- Born: 1733 Culpeper County, Virginia
- Died: July 20, 1788 (aged 54–55) Castalian Springs, Sumner County, Tennessee
- Occupations: Surveyor; Politician; Military officer;
- Title: Colonel
- Spouse: Mary Ramsey Bledsoe
- Children: 10
- Relatives: Isaac Bledsoe (brother) Jacob Bledsoe, Sr. (brother)

= Anthony Bledsoe =

American surveyor, politician and military colonel

Anthony Bledsoe (1733-July 20, 1788) was an American surveyor, politician and military colonel. He served in the French and Indian War and the American Revolutionary War.

==Biography==

===Early life===
Anthony Bledsoe was born in 1733 in Culpeper County, Virginia (or Spotsylvania County, Virginia). His father was Abraham Bledsoe. His brothers included Isaac Bledsoe (1735–1793) and Jacob Bledsoe Sr. (1724–1817).

===Career===
He served in the French and Indian War of 1754–1763 in the Virginia militia.
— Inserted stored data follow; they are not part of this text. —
-- ==== Sys2Proof/Machine/Sha1.lean ====
section
/-! DEFINITION. The SHA-1 engine, a pure function of a chaining value and a block, and the hash over it
(42_hmac_sha1.md R141 to R147; 20_memory.md R65). -/

namespace Sys2Proof.Machine

/-- The big-endian word of four bytes, most significant first (00_scope.md R11 `word_be`). -/
def wordBe (b0 b1 b2 b3 : Byte) : Word32 := b0 ++ b1 ++ b2 ++ b3

/-- The four bytes of a word, most significant first (R11 `be32`). -/
def be32 (w : Word32) : List Byte :=
  [w.extractLsb' 24 8, w.extractLsb' 16 8, w.extractLsb' 8 8, w.extractLsb' 0 8]

/-- The byte `c[63 - 8*i : 56 - 8*i]` of a 64-bit value (41_counter_serializer.md R131 `ser64`). -/
def ser64 (c : Word64) (i : Nat) : Byte := (c >>> (8 * (7 - i))).setWidth 8

/-- The eight bytes of a 64-bit value, most significant first (R11, R131 `be64`). -/
def be64 (c : Word64) : Msg := Vector.ofFn fun i : Fin Config.msgLen => ser64 c i

/-- Rotation to the left, `0 < n < 32` (00_scope.md R12). -/
def rotl32 (x : Word32) (n : Nat) : Word32 := (x <<< n) ||| (x >>> (32 - n))

/-- The initial chaining value (R141). -/
def sha1Iv : Chain := #v[0x67452301#32, 0xEFCDAB89#32, 0x98BADCFE#32, 0x10325476#32, 0xC3D2E1F0#32]

/-- `H = (0, 0, 0, 0, 0)` (10_state.md R29). -/
def zeroChain : Chain := Vector.replicate 5 0#32

/-- The round constant `K(t)` (R141). -/
def sha1K (t : Nat) : Word32 :=
  if t ≤ 19 then 0x5A827999#32
  else if t ≤ 39 then 0x6ED9EBA1#32
  else if t ≤ 59 then 0x8F1BBCDC#32
  else 0xCA62C1D6#32

/-- The round function `f(t, b, c, d)`: choose, parity, majority, parity (R142). -/
def sha1F (t : Nat) (b c d : Word32) : Word32 :=
  if t ≤ 19 then (b &&& c) ||| (~~~b &&& d)
  else if t ≤ 39 then b ^^^ c ^^^ d
  else if t ≤ 59 then (b &&& c) ||| (b &&& d) ||| (c &&& d)
  else b ^^^ c ^^^ d

/-- The working registers `a` to `e`, local to a compression (R144, R148). -/
structure Working where
  a : Word32
  b : Word32
  c : Word32
  d : Word32
  e : Word32
deriving DecidableEq, Repr

/-- The first sixteen words of the schedule: the block read big-endian (R143; 20_memory.md R65). -/
def sha1FirstWords (b : Block) : List Word32 :=
  List.ofFn fun j : Fin 16 =>
    wordBe (b[4 * j.val]'(by simp; omega)) (b[4 * j.val + 1]'(by simp; omega)) (b[4 * j.val + 2]'(by simp; omega))
      (b[4 * j.val + 3]'(by simp; omega))

/-- Adds `n` words to a schedule held newest first: `W[t]` from `W[t-3]`, `W[t-8]`, `W[t-14]`, `W[t-16]` (R143). -/
def sha1Extend : Nat → List Word32 → List Word32
  | 0, ws => ws
  | n + 1, ws =>
    sha1Extend n (rotl32 (ws.getD 2 0#32 ^^^ ws.getD 7 0#32 ^^^ ws.getD 13 0#32 ^^^ ws.getD 15 0#32) 1 :: ws)

/-- The message schedule `W[0..79]` (R143). -/
def sha1Schedule (b : Block) : List Word32 := (sha1Extend 64 (sha1FirstWords b).reverse).reverse

/-- One round (R144). -/
def sha1Round (t : Nat) (w : Word32) (r : Working) : Working :=
  { a := rotl32 r.a 5 + sha1F t r.b r.c r.d + r.e + sha1K t + w
    b := r.a
    c := rotl32 r.b 30
    d := r.c
    e := r.d }

/-- The rounds from number `t` on, one for each word that is left (R145). -/
def sha1Rounds : Nat → List Word32 → Working → Working
  | _, [], r => r
  | t, w :: ws, r => sha1Rounds (t + 1) ws (sha1Round t w r)

/-- The working registers a compression starts from (R145). -/
def workingOf (h : Chain) : Working := { a := h[0], b := h[1], c := h[2], d := h[3], e := h[4] }

/-- The compression function (R145). Irreducible, as `blockOf` and `chainDigest` are, so that no unifier
runs the engine unasked. -/
@[irreducible] def sha1Compress (h : Chain) (b : Block) : Chain :=
  let r := sha1Rounds 0 (sha1Schedule b) (workingOf h)
  #v[h[0] + r.a, h[1] + r.b, h[2] + r.c, h[3] + r.d, h[4] + r.e]

/-- The padding of a message of `len` bytes whose uncompressed part has `r` bytes: 0x80, the fewest zero bytes that
complete a block, the length in bits, big-endian (R146). -/
def sha1Pad (r len : Nat) : List Byte :=
  0x80#8 :: (List.replicate ((119 - r % 64) % 64) 0x00#8 ++ (be64 (BitVec.ofNat 64 (8 * len))).toList)

/-- The first 64 bytes of a byte string as a block (00_scope.md R11 `A[0..63]`). -/
@[irreducible] def blockOf (bytes : List Byte) : Block := Vector.ofFn fun i : Fin Config.blockLen => bytes.getD i 0x00#8

/-- Compresses the first `n` blocks of a byte string, in order (R147). -/
def sha1Blocks : Nat → Chain → List Byte → Chain
  | 0, h, _ => h
  | n + 1, h, bytes => sha1Blocks n (sha1Compress h (blockOf bytes)) (bytes.drop 64)

/-- The chaining value as 20 bytes, each word big-endian (20_memory.md R65). -/
def chainBytes (h : Chain) : List Byte := be32 h[0] ++ be32 h[1] ++ be32 h[2] ++ be32 h[3] ++ be32 h[4]

/-- A chaining value as a digest (20_memory.md R65). -/
@[irreducible] def chainDigest (h : Chain) : Digest := Vector.ofFn fun i : Fin Config.digestLen => (chainBytes h).getD i 0x00#8

/-- The hash of a byte string (R147). -/
def sha1 (m : List Byte) : List Byte :=
  let p := m ++ sha1Pad (m.length % 64) m.length
  chainBytes (sha1Blocks (p.length / 64) sha1Iv p)

/-! ## The hash by its name (00_scope.md R7 `HASH`) -/

/-- The initial chaining value of a hash. -/
def hashIv : Config.HashFunction → Chain
  | .sha1 => sha1Iv

/-- The compression function of a hash. -/
def hashCompress : Config.HashFunction → Chain → Block → Chain
  | .sha1 => sha1Compress

/-- A hash of a byte string. -/
def hashBytes : Config.HashFunction → List Byte → List Byte
  | .sha1 => sha1

end Sys2Proof.Machine
end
After the war, he served as a justice of the peace for Augusta County in 1769, Botetourt County in 1770 and 1771, and Fincastle County in 1773 and 1774. He also served on the Fincastle Committee of Safety from 1775 to 1776. In 1776, he commanded Fort Patrick Henry on Long Island of the Holston in Tennessee. The following year, in 1777, he was elected to the Virginia House of Delegates.

In 1779, he became a surveyor of the Western parts of Virginia and North Carolina to establish borders for further explorations to come. The following year, in 1780, he became a justice of the peace for the newly created county of Sullivan County, North Carolina; in 1781 and 1782, he served as its state Senator. In 1783, he was one of the surveyors of the North Carolina military land grant reservation. The same year, in 1783, he became a justice of the peace for new Davidson County, Tennessee, then part of North Carolina and named after North Carolina General William Lee Davidson (1746–1781). During the American Revolutionary War of 1775–1783, he served as a Colonel over the Davidson County Regiment of the North Carolina militia. Units that he served in During the American Revolution include:
- Major in a Virginia unit (1776)
- Major in the Washington County Regiment of Militia (1777–1779)
- Major in the Sullivan County Regiment of the North Carolina militia (1779–1781)
- Lt. Colonel in the Sullivan County Regiment of Militia (1781–1783)
- Colonel over the Davidson County Regiment of Militia (1783)

Shortly after the war, 1785 to 1786, he served as a state Senator for Davidson County. He also became an early settler of Sumner County, Tennessee, building what came to be known as Bledsoe's Station in Castalian Springs, Tennessee. By 1787, he served as the Chairman of the Sumner County court. He also served as a surveyor of the area, trying to keep Indians at bay.

===Personal life===
He married Mary Ramsey Bledsoe (1734–1808) of Augusta County, Virginia, in the 1760s. They had five sons and six daughters:
- Abraham Bledsoe
- Thomas Bledsoe
- Sarah Bledsoe
- Anthony Bledsoe Jr.
- Isaac Bledsoe
- Henry Ramsey Bledsoe
- Rachael Bledsoe
- Polly Bledsoe
- Prudence Bledsoe
- Susan Bledsoe

===Death===
He was killed by Native Americans on July 20, 1788, in Castalian Springs, Tennessee.

==Legacy==
- Bledsoe County, Tennessee, was named in his honor when it was created in 1807 with land from Roane County and land formerly owned by Native Americans.
- A chapter of the Sons of the American Revolution located in Sumner County, Tennessee, is named in his honor.